* [Task]: Copy out the entire listing precisely.

-- Data to use follows --

-- ==== Sys2Proof/Tests/Slice0.lean ====
section
/-! SUPPORT. Small tests: ill-formed terms that the checks refuse, words written from the spec's encoding, the vectors of
95_test_vectors.md (one step each), and a witness for the hypotheses of each statement that has some. -/

namespace Sys2Proof.Tests

open Machine

/-! Helpers -/

/-- The zero state of 95_test_vectors.md with some fields written. -/
def zeroWith (writes : Storage → Storage) : State :=
  { State.reset with store := writes State.reset.store }

/-- The state's next transaction. -/
def port (s : State) (opword : Word) (data : Data) : State :=
  { s with pending := [⟨opword, data⟩] }

/-- The step answers a next state of which a check holds. -/
def stepsTo (s : State) (check : State → Bool) : Bool :=
  match step s with
  | .next t => check t
  | .fault _ => false
  | .refused _ => false

def answers (v : Data) (t : State) : Bool := t.response == some ⟨.ok, v⟩

def faulted (kind : Fault) (t : State) : Bool :=
  t.response == some ⟨.fault kind, 0#64⟩ && t.fault == some kind

/-! Ill-formed terms, one for each check -/

theorem test_wf_refuses_wide_flag_data : Instr.wf (.wrf .fz 2#64) = false := by decide
theorem test_wf_refuses_bad_container : Instr.wf (.wrf (.acc .a0) 0x8000000000#64) = false := by decide
theorem test_wf_accepts_container : Instr.wf (.wrf (.acc .a0) 0xFFFFFF8000000000#64) = true := by decide
theorem test_catalog_refuses_out_of_range : bindingsWf [⟨.p .page, 9, 8⟩] = false := by decide
theorem test_catalog_refuses_empty_slot : Binding.inRange ⟨.p .fz, 3, 0⟩ = false := by decide
theorem test_catalog_refuses_overlap : bindingsWf [⟨.p .ps0, 0, 2⟩, ⟨.p .fz, 1, 1⟩] = false := by decide
theorem test_catalog_refuses_width_mismatch : bindingsWf [⟨.p .ps0, 0, 3⟩] = false := by decide
theorem test_catalog_refuses_self_mirror : bindingsWf [⟨.dm .fl0 .fl0, 0, 1⟩] = false := by decide
theorem test_catalog_refuses_unequal_mirror : bindingsWf [⟨.dm .fl0 .ps0, 0, 1⟩] = false := by decide
theorem test_catalog_refuses_field_twice :
    bindingsWf [⟨.p .fl0, 0, 1⟩, ⟨.dm .fl0 .fl1, 5, 1⟩] = false := by decide
theorem test_catalog_refuses_missing_alias :
    Catalog.meetsSource { catalogDefault with st1 := [⟨.p .ps0, 10, 2⟩, ⟨.ae .a1, 12, 4⟩] } = false := by decide
theorem test_default_catalog_accepted : catalogDefault.accepted = true := by decide

/-! Decoding: words written out from 30_encoding.md R62, R63, R75 -/

theorem test_decode_rdf_sb1 : (decode ⟨0b0001000001100011#16, 0⟩).toOption = some (.rdf (.sb 1)) := by decide
theorem test_decode_wrf_ip2 : (decode ⟨0b0010000001000010#16, 1⟩).toOption = some (.wrf (.ip 2) 1#64) := by decide
theorem test_decode_rdl_icr : (decode ⟨0b0011000000001100#16, 0⟩).toOption = some (.rdl .icr) := by decide
theorem test_decode_wrl_st0 :
    (decode ⟨0b0100000000001001#16, 0x10020#64⟩).toOption = some (.wrl .st0 0x0020#16) := by decide
theorem test_decode_cond_niu0 : (decode ⟨0b0101000000001101#16, 0⟩).toOption = some (.cond .niu0) := by decide
theorem test_decode_setpc :
    (decode ⟨0b1000000000000000#16, 0xDEAD000000010002#64⟩).toOption = some (.setpc 2#16 1#16) := by decide
theorem test_decode_agmode_7 : (decode ⟨0b1001000000000111#16, 0⟩).toOption = some (.agmode 7) := by decide
theorem test_decode_pc_helpers_and_reset :
    (decode ⟨0b0110000000000000#16, 0⟩).toOption = some .rdpcl ∧
      (decode ⟨0b0111000000000000#16, 0⟩).toOption = some .rdpch ∧
      (decode ⟨0b1111000000000000#16, 0⟩).toOption = some .reset := by decide
theorem test_table_word_is_run_first :
    decodeTableWord 16 0x5001 = some (.cond .eq) ∧
      stepsTo (State.reset.withFetchWord 16 0x5001) (answers 0#64) = true := by decide
theorem test_table_word_carries_data :
    decodeTableWord 80 (0x00021234 * 65536 + 0x8000) = some (.setpc 0x1234#16 2#16) := by decide

/-! Steps: 95_test_vectors.md, the vector named in each comment -/

/-- L2.1 vector 1. -/
theorem test_rdf_r3 :
    stepsTo (port (zeroWith fun st => st.write (.r 3) 0xBEEF#16) 0x1004#16 0) (answers 0xBEEF#64) = true := by decide

/-- L2.1 vector 5. -/
theorem test_rdf_a0_container :
    stepsTo (port (zeroWith fun st => st.write (.acc .a0) 0x8000000000#40) 0x1009#16 0)
      (answers 0xFFFFFF8000000000#64) = true := by decide

/-- L2.1 vector 4. -/
theorem test_wrf_a0 :
    stepsTo (port State.reset 0x2009#16 0xFFFFFF8000000000#64)
      (fun t => answers 0#64 t && t.store.a0 == 0x8000000000#40) = true := by decide

/-- L2.1 vector 3. -/
theorem test_wrf_out_of_range :
    stepsTo (port State.reset 0x2001#16 0x10000#64)
      (fun t => faulted .dataRange t && t.store == State.reset.store) = true := by decide

/-- L2.1 vectors 11 and 12. -/
theorem test_rdf_bad_selectors :
    stepsTo (port State.reset 0x1019#16 0) (faulted .badSelector) = true ∧
      stepsTo (port State.reset 0x1130#16 0) (faulted .badSelector) = true := by decide

/-- L2.2 vectors 1 and 2 (the high half), L1.6. -/
theorem test_rdpcl_rdpch :
    stepsTo (port (zeroWith fun st => st.write .pc 0x00021234#32) 0x6000#16 0) (answers 0x1234#64) = true ∧
      stepsTo (port (zeroWith fun st => st.write .pc 0x00021234#32) 0x7000#16 0) (answers 2#64) = true := by decide

/-- L2.2 vector 3. -/
theorem test_setpc_ignores_upper_data :
    stepsTo (port State.reset 0x8000#16 0xDEAD000000010002#64) (fun t => t.store.pc == 0x00010002#32) = true := by
  decide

-- Data to use concluded --

* [Solution for this task]:
-- ==== Sys2Proof/Tests/Slice0.lean ====
section
/-! SUPPORT. Small tests: ill-formed terms that the checks refuse, words written from the spec's encoding, the vectors of
95_test_vectors.md (one step each), and a witness for the hypotheses of each statement that has some. -/

namespace Sys2Proof.Tests

open Machine

/-! Helpers -/

/-- The zero state of 95_test_vectors.md with some fields written. -/
def zeroWith (writes : Storage → Storage) : State :=
  { State.reset with store := writes State.reset.store }

/-- The state's next transaction. -/
def port (s : State) (opword : Word) (data : Data) : State :=
  { s with pending := [⟨opword, data⟩] }

/-- The step answers a next state of which a check holds. -/
def stepsTo (s : State) (check : State → Bool) : Bool :=
  match step s with
  | .next t => check t
  | .fault _ => false
  | .refused _ => false

def answers (v : Data) (t : State) : Bool := t.response == some ⟨.ok, v⟩

def faulted (kind : Fault) (t : State) : Bool :=
  t.response == some ⟨.fault kind, 0#64⟩ && t.fault == some kind

/-! Ill-formed terms, one for each check -/

theorem test_wf_refuses_wide_flag_data : Instr.wf (.wrf .fz 2#64) = false := by decide
theorem test_wf_refuses_bad_container : Instr.wf (.wrf (.acc .a0) 0x8000000000#64) = false := by decide
theorem test_wf_accepts_container : Instr.wf (.wrf (.acc .a0) 0xFFFFFF8000000000#64) = true := by decide
theorem test_catalog_refuses_out_of_range : bindingsWf [⟨.p .page, 9, 8⟩] = false := by decide
theorem test_catalog_refuses_empty_slot : Binding.inRange ⟨.p .fz, 3, 0⟩ = false := by decide
theorem test_catalog_refuses_overlap : bindingsWf [⟨.p .ps0, 0, 2⟩, ⟨.p .fz, 1, 1⟩] = false := by decide
theorem test_catalog_refuses_width_mismatch : bindingsWf [⟨.p .ps0, 0, 3⟩] = false := by decide
theorem test_catalog_refuses_self_mirror : bindingsWf [⟨.dm .fl0 .fl0, 0, 1⟩] = false := by decide
theorem test_catalog_refuses_unequal_mirror : bindingsWf [⟨.dm .fl0 .ps0, 0, 1⟩] = false := by decide
theorem test_catalog_refuses_field_twice :
    bindingsWf [⟨.p .fl0, 0, 1⟩, ⟨.dm .fl0 .fl1, 5, 1⟩] = false := by decide
theorem test_catalog_refuses_missing_alias :
    Catalog.meetsSource { catalogDefault with st1 := [⟨.p .ps0, 10, 2⟩, ⟨.ae .a1, 12, 4⟩] } = false := by decide
theorem test_default_catalog_accepted : catalogDefault.accepted = true := by decide

/-! Decoding: words written out from 30_encoding.md R62, R63, R75 -/

theorem test_decode_rdf_sb1 : (decode ⟨0b0001000001100011#16, 0⟩).toOption = some (.rdf (.sb 1)) := by decide
theorem test_decode_wrf_ip2 : (decode ⟨0b0010000001000010#16, 1⟩).toOption = some (.wrf (.ip 2) 1#64) := by decide
theorem test_decode_rdl_icr : (decode ⟨0b0011000000001100#16, 0⟩).toOption = some (.rdl .icr) := by decide
theorem test_decode_wrl_st0 :
    (decode ⟨0b0100000000001001#16, 0x10020#64⟩).toOption = some (.wrl .st0 0x0020#16) := by decide
theorem test_decode_cond_niu0 : (decode ⟨0b0101000000001101#16, 0⟩).toOption = some (.cond .niu0) := by decide
theorem test_decode_setpc :
    (decode ⟨0b1000000000000000#16, 0xDEAD000000010002#64⟩).toOption = some (.setpc 2#16 1#16) := by decide
theorem test_decode_agmode_7 : (decode ⟨0b1001000000000111#16, 0⟩).toOption = some (.agmode 7) := by decide
theorem test_decode_pc_helpers_and_reset :
    (decode ⟨0b0110000000000000#16, 0⟩).toOption = some .rdpcl ∧
      (decode ⟨0b0111000000000000#16, 0⟩).toOption = some .rdpch ∧
      (decode ⟨0b1111000000000000#16, 0⟩).toOption = some .reset := by decide
theorem test_table_word_is_run_first :
    decodeTableWord 16 0x5001 = some (.cond .eq) ∧
      stepsTo (State.reset.withFetchWord 16 0x5001) (answers 0#64) = true := by decide
theorem test_table_word_carries_data :
    decodeTableWord 80 (0x00021234 * 65536 + 0x8000) = some (.setpc 0x1234#16 2#16) := by decide

/-! Steps: 95_test_vectors.md, the vector named in each comment -/

/-- L2.1 vector 1. -/
theorem test_rdf_r3 :
    stepsTo (port (zeroWith fun st => st.write (.r 3) 0xBEEF#16) 0x1004#16 0) (answers 0xBEEF#64) = true := by decide

/-- L2.1 vector 5. -/
theorem test_rdf_a0_container :
    stepsTo (port (zeroWith fun st => st.write (.acc .a0) 0x8000000000#40) 0x1009#16 0)
      (answers 0xFFFFFF8000000000#64) = true := by decide

/-- L2.1 vector 4. -/
theorem test_wrf_a0 :
    stepsTo (port State.reset 0x2009#16 0xFFFFFF8000000000#64)
      (fun t => answers 0#64 t && t.store.a0 == 0x8000000000#40) = true := by decide

/-- L2.1 vector 3. -/
theorem test_wrf_out_of_range :
    stepsTo (port State.reset 0x2001#16 0x10000#64)
      (fun t => faulted .dataRange t && t.store == State.reset.store) = true := by decide

/-- L2.1 vectors 11 and 12. -/
theorem test_rdf_bad_selectors :
    stepsTo (port State.reset 0x1019#16 0) (faulted .badSelector) = true ∧
      stepsTo (port State.reset 0x1130#16 0) (faulted .badSelector) = true := by decide

/-- L2.2 vectors 1 and 2 (the high half), L1.6. -/
theorem test_rdpcl_rdpch :
    stepsTo (port (zeroWith fun st => st.write .pc 0x00021234#32) 0x6000#16 0) (answers 0x1234#64) = true ∧
      stepsTo (port (zeroWith fun st => st.write .pc 0x00021234#32) 0x7000#16 0) (answers 2#64) = true := by decide

/-- L2.2 vector 3. -/
theorem test_setpc_ignores_upper_data :
    stepsTo (port State.reset 0x8000#16 0xDEAD000000010002#64) (fun t => t.store.pc == 0x00010002#32) = true := by
  decide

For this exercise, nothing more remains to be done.